The adult brain is vulnerable to a wide variety of injury and disease. Unfortunately, there is very little endogenous repair capacity in the mature CNS and the currently available therapeutic options have had limited utility. My lab focuses on two complimentary and clinically-relevant approaches to repair the injured brain using gene therapy and neural stem cells. The main techniques used in the lab include stereotaxic surgery for experimental lesion and in vivo gene delivery, cell culture, immunocytochemistry, confocal microscopy, quantitative design-based stereology, electron microscopy, ELISA, and RT-PCR analysis. At present, the personnel composition of the lab includes two post-doctoral fellows, three technicians, a graduate student, and an M.D./Ph.D. student.
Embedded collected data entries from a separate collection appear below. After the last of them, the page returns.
-- ==== Sys2Proof/Laws/State.lean ====
section
/-!
SUPPORT. What each updater of the state leaves and what it changes, one lemma for each field.
-/
namespace Sys2Proof.Machine

variable (s : State)

/-! ## State.updHub -/

@[simp] theorem State.updHub_now (p : Nat) (f : Hub → Hub) : (s.updHub p f).now = s.now := rfl
@[simp] theorem State.updHub_fv (p : Nat) (f : Hub → Hub) : (s.updHub p f).fv = s.fv := rfl
@[simp] theorem State.updHub_part (p : Nat) (f : Hub → Hub) : (s.updHub p f).part = s.part := rfl
@[simp] theorem State.updHub_supply (p : Nat) (f : Hub → Hub) : (s.updHub p f).supply = s.supply := rfl
@[simp] theorem State.updHub_stroke (p : Nat) (f : Hub → Hub) : (s.updHub p f).stroke = s.stroke := rfl
@[simp] theorem State.updHub_bring (p : Nat) (f : Hub → Hub) : (s.updHub p f).bring = s.bring := rfl
@[simp] theorem State.updHub_defects (p : Nat) (f : Hub → Hub) : (s.updHub p f).defects = s.defects := rfl
@[simp] theorem State.updHub_colMaps (p : Nat) (f : Hub → Hub) : (s.updHub p f).colMaps = s.colMaps := rfl
@[simp] theorem State.updHub_coxes (p : Nat) (f : Hub → Hub) : (s.updHub p f).coxes = s.coxes := rfl
@[simp] theorem State.updHub_regions (p : Nat) (f : Hub → Hub) : (s.updHub p f).regions = s.regions := rfl
@[simp] theorem State.updHub_cores (p : Nat) (f : Hub → Hub) : (s.updHub p f).cores = s.cores := rfl
@[simp] theorem State.updHub_lcidAt (p : Nat) (f : Hub → Hub) : (s.updHub p f).lcidAt = s.lcidAt := rfl
@[simp] theorem State.updHub_crews (p : Nat) (f : Hub → Hub) : (s.updHub p f).crews = s.crews := rfl
@[simp] theorem State.updHub_syncs (p : Nat) (f : Hub → Hub) : (s.updHub p f).syncs = s.syncs := rfl
@[simp] theorem State.updHub_trees (p : Nat) (f : Hub → Hub) : (s.updHub p f).trees = s.trees := rfl
@[simp] theorem State.updHub_admits (p : Nat) (f : Hub → Hub) : (s.updHub p f).admits = s.admits := rfl
@[simp] theorem State.updHub_net (p : Nat) (f : Hub → Hub) : (s.updHub p f).net = s.net := rfl
@[simp] theorem State.updHub_links (p : Nat) (f : Hub → Hub) : (s.updHub p f).links = s.links := rfl
@[simp] theorem State.updHub_offs (p : Nat) (f : Hub → Hub) : (s.updHub p f).offs = s.offs := rfl
@[simp] theorem State.updHub_arbs (p : Nat) (f : Hub → Hub) : (s.updHub p f).arbs = s.arbs := rfl
@[simp] theorem State.updHub_sram (p : Nat) (f : Hub → Hub) : (s.updHub p f).sram = s.sram := rfl
@[simp] theorem State.updHub_sramUe (p : Nat) (f : Hub → Hub) : (s.updHub p f).sramUe = s.sramUe := rfl
@[simp] theorem State.updHub_sramCe (p : Nat) (f : Hub → Hub) : (s.updHub p f).sramCe = s.sramCe := rfl
@[simp] theorem State.updHub_hbm (p : Nat) (f : Hub → Hub) : (s.updHub p f).hbm = s.hbm := rfl
@[simp] theorem State.updHub_hbmUe (p : Nat) (f : Hub → Hub) : (s.updHub p f).hbmUe = s.hbmUe := rfl
@[simp] theorem State.updHub_hbmCe (p : Nat) (f : Hub → Hub) : (s.updHub p f).hbmCe = s.hbmCe := rfl
@[simp] theorem State.updHub_slices (p : Nat) (f : Hub → Hub) : (s.updHub p f).slices = s.slices := rfl
@[simp] theorem State.updHub_stackTab (p : Nat) (f : Hub → Hub) : (s.updHub p f).stackTab = s.stackTab := rfl
@[simp] theorem State.updHub_tallies (p : Nat) (f : Hub → Hub) : (s.updHub p f).tallies = s.tallies := rfl
@[simp] theorem State.updHub_power (p : Nat) (f : Hub → Hub) : (s.updHub p f).power = s.power := rfl
@[simp] theorem State.updHub_cool (p : Nat) (f : Hub → Hub) : (s.updHub p f).cool = s.cool := rfl
@[simp] theorem State.updHub_fports (p : Nat) (f : Hub → Hub) : (s.updHub p f).fports = s.fports := rfl
@[simp] theorem State.updHub_sec (p : Nat) (f : Hub → Hub) : (s.updHub p f).sec = s.sec := rfl
@[simp] theorem State.updHub_bezels (p : Nat) (f : Hub → Hub) : (s.updHub p f).bezels = s.bezels := rfl
@[simp] theorem State.updHub_rings (p : Nat) (f : Hub → Hub) : (s.updHub p f).rings = s.rings := rfl
@[simp] theorem State.updHub_posted (p : Nat) (f : Hub → Hub) : (s.updHub p f).posted = s.posted := rfl
@[simp] theorem State.updHub_postNo (p : Nat) (f : Hub → Hub) : (s.updHub p f).postNo = s.postNo := rfl
@[simp] theorem State.updHub_out (p : Nat) (f : Hub → Hub) : (s.updHub p f).out = s.out := rfl
@[simp] theorem State.updHub_pending (p : Nat) (f : Hub → Hub) : (s.updHub p f).pending = s.pending := rfl
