-- ==== Sys2Proof/Laws/KeptFabric.lean ====
section
/-!
SUPPORT. What Kept says, kept by the fabric, sync homes, trees and slices: one lemma for each operation and for each row.
-/
set_option linter.unreachableTactic false
set_option linter.unusedTactic false
set_option linter.unusedVariables false
namespace Sys2Proof.Machine

/-! ## HostOps -/

theorem hostError_kept {μ : Mark} {s : State} {p : ℕ} {bit : ℕ} {addr : ℕ} {bar2 : Bool} (hk : Kept μ s) : Kept μ (hostError s p bit addr bar2) := by
  unfold hostError
  repeat' first | (with_reducible first | assumption | apply Kept.ident | apply Kept.updHub | apply Kept.ite) | split | intro _ | extract_lets | dsimp +zetaDelta only

theorem complete_kept {μ : Mark} {s : State} {p : ℕ} {index : ℕ} {status : ℕ} {detail : ℕ} (hk : Kept μ s) : Kept μ (complete s p index status detail) := by
  unfold complete
  repeat' first | (with_reducible first | assumption | apply Kept.ident | apply Kept.updCmd | apply Kept.ite) | split | intro _ | extract_lets | dsimp +zetaDelta only

theorem bar2Error_kept {μ : Mark} {s : State} {p : ℕ} {st : ℕ} {addr : ℕ} (hk : Kept μ s) : Kept μ (bar2Error s p st addr) := by
  unfold bar2Error
  repeat' first | (with_reducible first | assumption | apply Kept.ident | apply hostError_kept | apply Kept.ite) | split | intro _ | extract_lets | dsimp +zetaDelta only

theorem hubForward_kept {μ : Mark} {s : State} {h : ℕ} {pk : Packet} {f : Fwd} (hk : Kept μ s) : Kept μ (hubForward s h pk f) := by
  unfold hubForward
  repeat' first | (with_reducible first | assumption | apply Kept.ident | apply Kept.send | apply Kept.updHub | apply Kept.ite) | split | intro _ | extract_lets | dsimp +zetaDelta only

theorem hubReply_kept {μ : Mark} {s : State} {h : ℕ} {pk : Packet} {st : ℕ} {data : List Byte} (hk : Kept μ s) : Kept μ (hubReply s h pk st data) := by
  unfold hubReply
  repeat' first | (with_reducible first | assumption | apply Kept.ident | apply Kept.updHub | apply Kept.emit | apply bar2Error_kept | apply hostError_kept | apply complete_kept | apply Kept.ite) | split | intro _ | extract_lets | dsimp +zetaDelta only

/-! ## PortOps -/

theorem portNotice_kept {μ : Mark} {s : State} {f : ℕ} (hk : Kept μ s) : Kept μ (portNotice s f) := by
  unfold portNotice
  repeat' first | (with_reducible first | assumption | apply Kept.ident | apply raiseEvt_kept | apply Kept.ite) | split | intro _ | extract_lets | dsimp +zetaDelta only

theorem portRecord_kept {μ : Mark} {s : State} {f : ℕ} {event : ℕ} (hk : Kept μ s) : Kept μ (portRecord s f event) := by
  unfold portRecord
  repeat' first | (with_reducible first | assumption | apply Kept.ident | apply hubRecord_kept | apply Kept.ite) | split | intro _ | extract_lets | dsimp +zetaDelta only

theorem putFrame_kept {μ : Mark} {s : State} {f : ℕ} {fr : Frame} {nak : Bool} {guarded : Bool} (hk : Kept μ s) : Kept μ (putFrame s f fr nak guarded) := by
  unfold putFrame
  repeat' first | (with_reducible first | assumption | apply Kept.ident | apply Kept.emit | apply Kept.updFport | apply Kept.ite) | split | intro _ | extract_lets | dsimp +zetaDelta only

theorem sendTalk_kept {μ : Mark} {s : State} {f : ℕ} {type : ℕ} {step : ℕ} {payload : List Byte} (hk : Kept μ s) : Kept μ (sendTalk s f type step payload) := by
  unfold sendTalk
  repeat' first | (with_reducible first | assumption | apply Kept.ident | apply Kept.updFport | apply Kept.each | apply putFrame_kept | apply Kept.ite) | split | intro _ | extract_lets | dsimp +zetaDelta only

theorem pumpPort_kept {μ : Mark} {s : State} {f : ℕ} (hk : Kept μ s) : Kept μ (pumpPort s f) := by
  unfold pumpPort
  repeat' first | (with_reducible first | assumption | apply Kept.ident | apply putFrame_kept | apply Kept.updFport | apply Kept.foldl | apply Kept.foldlFst | apply Kept.ite) | split | intro _ | extract_lets | dsimp +zetaDelta only

theorem queueFrame_kept {μ : Mark} {s : State} {f : ℕ} {type : ℕ} {cls : ℕ} {first : Bool} {last : Bool} {chan : ℕ} {msgLen : ℕ} {payload : List Byte} (hk : Kept μ s) : Kept μ (queueFrame s f type cls first last chan msgLen payload) := by
  unfold queueFrame
  repeat' first | (with_reducible first | assumption | apply Kept.ident | apply pumpPort_kept | apply Kept.updFport | apply Kept.ite) | split | intro _ | extract_lets | dsimp +zetaDelta only

theorem sendPlain_kept {μ : Mark} {s : State} {f : ℕ} {type : ℕ} {payload : List Byte} {nak : Bool} (hk : Kept μ s) : Kept μ (sendPlain s f type payload nak) := by
  unfold sendPlain
  repeat' first | (with_reducible first | assumption | apply Kept.ident | apply putFrame_kept | apply Kept.ite) | split | intro _ | extract_lets | dsimp +zetaDelta only
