theorem execLeakPowerOff_kept {μ : Mark} {s : State} (hk : Kept μ s) : KeptNext μ (execLeakPowerOff s) := by
  unfold execLeakPowerOff
  repeat' first | (with_reducible first | assumption | apply Kept.ident | apply KeptNext.next | exact KeptNext.fault | exact KeptNext.refused | apply KeptNext.ite | apply removeStageA_kept | apply Kept.ite) | split | intro _ | extract_lets | dsimp +zetaDelta only

theorem execHeartbeatLoss_kept {μ : Mark} {s : State} (hk : Kept μ s) : KeptNext μ (execHeartbeatLoss s) := by
  unfold execHeartbeatLoss
  repeat' first | (with_reducible first | assumption | apply Kept.ident | apply KeptNext.next | exact KeptNext.fault | exact KeptNext.refused | apply KeptNext.ite | apply removeStageA_kept | apply Kept.ite) | split | intro _ | extract_lets | dsimp +zetaDelta only

end Sys2Proof.Machine
end

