-- ==== Sys2Proof/Laws/KeptLayout.lean ====
section
/-!
SUPPORT. What Kept says, kept by layouts, the stroke grid and bring-up: one lemma for each operation and for each row.
-/
set_option linter.unreachableTactic false
set_option linter.unusedTactic false
set_option linter.unusedVariables false
namespace Sys2Proof.Machine

/-! ## LayoutApply -/

theorem mapRegion_kept {μ : Mark} {s : State} {r : ℕ} (hk : Kept μ s) : Kept μ (mapRegion s r) := by
  unfold mapRegion
  repeat' first | (with_reducible first | assumption | apply Kept.ident | apply Kept.each | apply Kept.updCore | apply Kept.updRegion | apply fenceRegion_kept | apply Kept.setCoreOf | apply Kept.ite) | split | intro _ | extract_lets | dsimp +zetaDelta only

theorem setLinks_kept {μ : Mark} {s : State} {p : ℕ} {site : ℕ} (hk : Kept μ s) : Kept μ (setLinks s p site) := by
  unfold setLinks
  repeat' first | (with_reducible first | assumption | apply Kept.ident | apply Kept.each | apply Kept.updLink | apply Kept.ite) | split | intro _ | extract_lets | dsimp +zetaDelta only

theorem assignRegions_kept {μ : Mark} {s : State} {p : ℕ} {l : Layout} (hk : Kept μ s) : Kept μ (assignRegions s p l) := by
  unfold assignRegions
  repeat' first | (with_reducible first | assumption | apply Kept.ident | apply Kept.each | apply Kept.updRegion | apply Kept.ite) | split | intro _ | extract_lets | dsimp +zetaDelta only

theorem occupy_kept {μ : Mark} {s : State} {p : ℕ} {l : Layout} (hk : Kept μ s) : Kept μ (occupy s p l) := by
  unfold occupy
  repeat' first | (with_reducible first | assumption | apply Kept.ident | apply Kept.updLay | apply Kept.each | apply mapRegion_kept | apply setLinks_kept | apply loadMap_kept | apply assignRegions_kept | apply Kept.ite) | split | intro _ | extract_lets | dsimp +zetaDelta only

theorem clearSram_kept {μ : Mark} {s : State} {k : ℕ} (hk : Kept μ s) : Kept μ (clearSram s k) := by
  unfold clearSram
  repeat' first | (with_reducible first | assumption | apply Kept.ident | apply Kept.setSramCe | apply Kept.setSramUe | apply Kept.setSram | apply Tab.wf_put | apply Tab.wf_upd | apply Tab.wf_filter | apply Tab.wf_putList | apply Tab.wf_mapAll | exact Tab.wf_nil | apply Tab.wf_foldl | apply Kept.ite) | exact hk.canon.sram | exact hk.canon.hbm | exact hk.canon.tallies | exact hk.canon.offs | exact hk.canon.arbs | assumption | split | intro _ | extract_lets | dsimp +zetaDelta only

theorem loadCore_kept {μ : Mark} {s : State} {p : ℕ} {l : Layout} {k : ℕ} {lead : ℕ} {clear : Bool} (hk : Kept μ s) : Kept μ (loadCore s p l k lead clear) := by
  unfold loadCore
  repeat' first | (with_reducible first | assumption | apply Kept.ident | apply clearSram_kept | apply sramWrite_kept | apply Kept.updCore | apply coreFault_kept | apply Kept.foldl | apply Kept.foldlFst | apply Kept.ite) | split | intro _ | extract_lets | dsimp +zetaDelta only

theorem placementReads_kept {μ : Mark} {s : State} {p : ℕ} {runs : List (ℕ × ℕ)} {ce : List ℕ} {ue : List ℕ} (hk : Kept μ s) : Kept μ (placementReads s p runs ce ue) := by
  unfold placementReads
  repeat' first | (with_reducible first | assumption | apply Kept.ident | apply Kept.each | apply readFinds_kept | apply countUe_kept | apply Kept.foldl | apply Kept.foldlFst | apply Kept.ite) | split | intro _ | extract_lets | dsimp +zetaDelta only

theorem loadCores_kept {μ : Mark} {s : State} {p : ℕ} {l : Layout} {clear : Bool} (hk : Kept μ s) : Kept μ (loadCores s p l clear) := by
  unfold loadCores
  repeat' first | (with_reducible first | assumption | apply Kept.ident | apply Kept.each | apply loadCore_kept | apply clearSram_kept | apply Kept.updCore | apply Kept.ite) | split | intro _ | extract_lets | dsimp +zetaDelta only

theorem bindSync_kept {μ : Mark} {l : Layout} {p : ℕ} {s : State} {r : SyncRec} (hk : Kept μ s) : Kept μ (bindSync l p s r) := by
  unfold bindSync
  repeat' first | (with_reducible first | assumption | apply Kept.ident | apply Kept.updSync | apply Kept.foldl | apply Kept.foldlFst | apply Kept.ite) | split | intro _ | extract_lets | dsimp +zetaDelta only

theorem bindUnit_kept {μ : Mark} {l : Layout} {p : ℕ} {s : State} {x : ℕ × RouteTable × ExpertRec} (hk : Kept μ s) : Kept μ (bindUnit l p s x) := by
  unfold bindUnit
  repeat' first | (with_reducible first | assumption | apply Kept.ident | apply Kept.updAdmit | apply Kept.ite) | split | intro _ | extract_lets | dsimp +zetaDelta only

theorem unbind_kept {μ : Mark} {s : State} {p : ℕ} (hk : Kept μ s) : Kept μ (unbind s p) :=
  Kept.raw hk rfl rfl rfl (Nat.le_refl _) (Nat.le_refl _) (fun c =>
    { c with syncs := Tab.wf_filter _ c.syncs, trees := Tab.wf_filter _ c.trees, admits := Tab.wf_filter _ c.admits })

theorem loadLayout_kept {μ : Mark} {s : State} {p : ℕ} {l : Layout} {clear : Bool} {ce : List ℕ} {ue : List ℕ} (hk : Kept μ s) : Kept μ (loadLayout s p l clear ce ue) := by
  unfold loadLayout
  repeat' first | (with_reducible first | assumption | apply Kept.ident | apply placementReads_kept | apply unbind_kept | apply loadMap_kept | apply loadCores_kept | apply Kept.each | apply Kept.updSync | apply bindSync_kept | apply Kept.updTree | apply bindUnit_kept | apply Kept.updCrew | apply setRatio_kept | apply Kept.updRegion | apply Kept.foldl | apply Kept.foldlFst | apply Kept.ite) | split | intro _ | extract_lets | dsimp +zetaDelta only

theorem finishApply_kept {μ : Mark} {s : State} {p : ℕ} {l : Layout} (hk : Kept μ s) : Kept μ (finishApply s p l) := by
  unfold finishApply
  repeat' first | (with_reducible first | assumption | apply Kept.ident | apply Kept.updHub | apply Kept.ite) | split | intro _ | extract_lets | dsimp +zetaDelta only

theorem moveHbm_kept {μ : Mark} {s : State} {p : ℕ} (hk : Kept μ s) : Kept μ (moveHbm s p) := by
  unfold moveHbm
  repeat' first | (with_reducible first | assumption | apply Kept.ident | apply Kept.updHub | apply Kept.setHbmCe | apply Kept.setHbmUe | apply Kept.setHbm | apply Kept.each | apply Kept.updStack | apply Kept.foldl | apply Kept.foldlFst | apply Tab.wf_put | apply Tab.wf_upd | apply Tab.wf_filter | apply Tab.wf_putList | apply Tab.wf_mapAll | exact Tab.wf_nil | apply Tab.wf_foldl | apply Kept.ite) | exact hk.canon.sram | exact hk.canon.hbm | exact hk.canon.tallies | exact hk.canon.offs | exact hk.canon.arbs | assumption | split | intro _ | extract_lets | dsimp +zetaDelta only

theorem setInterleave_kept {μ : Mark} {s : State} {p : ℕ} {new : List ℕ} (hk : Kept μ s) : Kept μ (setInterleave s p new) := by
  unfold setInterleave
  repeat' first | (with_reducible first | assumption | apply Kept.ident | apply Kept.updHub | apply Kept.ite) | split | intro _ | extract_lets | dsimp +zetaDelta only

theorem joinPort_kept {μ : Mark} {p : ℕ} {s : State} {f : ℕ} (hk : Kept μ s) : Kept μ (joinPort p s f) := by
  unfold joinPort
  repeat' first | (with_reducible first | assumption | apply Kept.ident | apply portNotice_kept | apply Kept.updFport | apply Kept.ite) | split | intro _ | extract_lets | dsimp +zetaDelta only

theorem announceGen_kept {μ : Mark} {s : State} {p : ℕ} (hk : Kept μ s) : Kept μ (announceGen s p) := by
  unfold announceGen
  repeat' first | (with_reducible first | assumption | apply Kept.ident | apply Kept.each | apply announce_kept | apply Kept.updFport | apply Kept.ite) | split | intro _ | extract_lets | dsimp +zetaDelta only

theorem mapColumns_kept {μ : Mark} {s : State} (hk : Kept μ s) : Kept μ (mapColumns s) := by
  unfold mapColumns
  repeat' first | (with_reducible first | assumption | apply Kept.ident | apply Kept.each | apply Kept.updColMap | apply Kept.updRegion | apply Kept.ite) | split | intro _ | extract_lets | dsimp +zetaDelta only

theorem judgeStream_kept {μ : Mark} {rivals : List (ℕ × PartRec)} {s : State} {p : ℕ} (hk : Kept μ s) : Kept μ (judgeStream rivals s p) := by
  unfold judgeStream
  repeat' first | (with_reducible first | assumption | apply Kept.ident | apply occupy_kept | apply Kept.updHub | apply Kept.updLay | apply setInterleave_kept | apply raiseEvt_kept | apply Kept.ite) | split | intro _ | extract_lets | dsimp +zetaDelta only

theorem beginLoad_kept {μ : Mark} {s : State} (hk : Kept μ s) : Kept μ (beginLoad s) := by
  unfold beginLoad
  repeat' first | (with_reducible first | assumption | apply Kept.ident | apply mapColumns_kept | apply Kept.each | apply judgeStream_kept | apply Kept.updBring | apply Kept.ite) | split | intro _ | extract_lets | dsimp +zetaDelta only

theorem formPartition_kept {μ : Mark} {ce : List (PartId × ℕ)} {ue : List (PartId × ℕ)} {s : State} {p : ℕ} (hk : Kept μ s) : Kept μ (formPartition ce ue s p) := by
  unfold formPartition
  repeat' first | (with_reducible first | assumption | apply Kept.ident | apply finishApply_kept | apply loadLayout_kept | apply occupy_kept | apply Kept.updLay | apply Kept.each | apply Kept.updHub | apply Kept.updStack | apply joinPort_kept | apply raiseEvt_kept | apply Kept.foldl | apply Kept.foldlFst | apply Kept.ite) | split | intro _ | extract_lets | dsimp +zetaDelta only

theorem endLoad_kept {μ : Mark} {ce : List (PartId × ℕ)} {ue : List (PartId × ℕ)} {s : State} (hk : Kept μ s) : Kept μ (endLoad ce ue s) := by
  unfold endLoad
  repeat' first | (with_reducible first | assumption | apply Kept.ident | apply Kept.each | apply formPartition_kept | apply switchOff_kept | apply Kept.updBring | apply Kept.ite) | split | intro _ | extract_lets | dsimp +zetaDelta only

theorem cancelEvents_kept {μ : Mark} {s : State} {p : ℕ} {f : EventKind → Bool} (hk : Kept μ s) : Kept μ (cancelEvents s p f) := by
  unfold cancelEvents
  repeat' first | (with_reducible first | assumption | apply Kept.ident | apply Kept.each | apply Kept.updCox | apply Kept.ite) | split | intro _ | extract_lets | dsimp +zetaDelta only

theorem startReplacement_kept {μ : Mark} {s : State} {p : ℕ} (hk : Kept μ s) : Kept μ (startReplacement s p) := by
  unfold startReplacement
  repeat' first | (with_reducible first | assumption | apply Kept.ident | apply assignRegions_kept | apply Kept.updLay | apply setLayRc_kept | apply Kept.updHub | apply Kept.each | apply stopIssue_kept | apply abortCommands_kept | apply raiseEvt_kept | apply Kept.updCmd | apply announceGen_kept | apply Kept.ite) | split | intro _ | extract_lets | dsimp +zetaDelta only

theorem resetPartition_kept {μ : Mark} {s : State} {p : ℕ} (hk : Kept μ s) : Kept μ (resetPartition s p) := by
  unfold resetPartition
  repeat' first | (with_reducible first | assumption | apply Kept.ident | apply cancelEvents_kept | apply Kept.each | apply Kept.updCore | apply Kept.updFab | apply setInterleave_kept | apply unbind_kept | apply Kept.updLay | apply Kept.ite) | split | intro _ | extract_lets | dsimp +zetaDelta only

theorem newLayoutStarts_kept {μ : Mark} {s : State} {p : ℕ} (hk : Kept μ s) : Kept μ (newLayoutStarts s p) := by
  unfold newLayoutStarts
  repeat' first | (with_reducible first | assumption | apply Kept.ident | apply raiseEvt_kept | apply Kept.updCmd | apply Kept.updLay | apply Kept.updHub | apply Kept.ite) | split | intro _ | extract_lets | dsimp +zetaDelta only

theorem execLayoutStage_kept {μ : Mark} {p : PortId} {s : State} (hk : Kept μ s) : KeptNext μ (execLayoutStage p s) := by
  unfold execLayoutStage
  repeat' first | (with_reducible first | assumption | apply Kept.ident | apply KeptNext.next | exact KeptNext.fault | exact KeptNext.refused | apply KeptNext.ite | apply Kept.updLay | apply Kept.updHub | apply raiseEvt_kept | apply Kept.emit | apply Kept.ite) | split | intro _ | extract_lets | dsimp +zetaDelta only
Stem Cells for Brian Repair Over the last decade, I have been investigating the role of neural stem cells within the adult CNS with regard to their identification, differentiation, and suitability for repopulating damaged regions of the adult CNS. Culture techniques have been developed that permit the in vitro isolation and expansion of neural progenitors from the adult CNS in the presence of growth factors. My collaborators and I have demonstrated that it is possible to genetically modify these neural progenitors in vitro and subsequently graft them back into the adult CNS. When placed in certain regions of the adult CNS, where we postulate that appropriate cues continue to be expressed, these progenitor cells migrate and differentiate into neurons and glia. The proposed instruction of differentiation by target tissue argues for the possibility of identifying appropriate factors in these tissues. Once identified, such factors may enable the survival, differentiation, and integration of adult progenitors either through expressing these factors in grafted progenitors or using gene therapy approaches to deliver the factors to recruit endogenous progenitors. To advance our understanding of the factors regulating neurogenesis, we are also focusing on the aging brain. Apart from traumatic brain injury, most patients requiring therapeutic brain repair as a result of stroke or neurodegenerative disease are beyond middle age. Most research has been carried out using young animals and it is unclear if the aging brain retains the same capacity to support neurogenesis and differentiation as seen in the young brain. Through discovering differences between young and aging brains, it may be possible to both stop or reverse age-related decline and to treat the aging brain to provide a more receptive environment for transplanted neural stem cells.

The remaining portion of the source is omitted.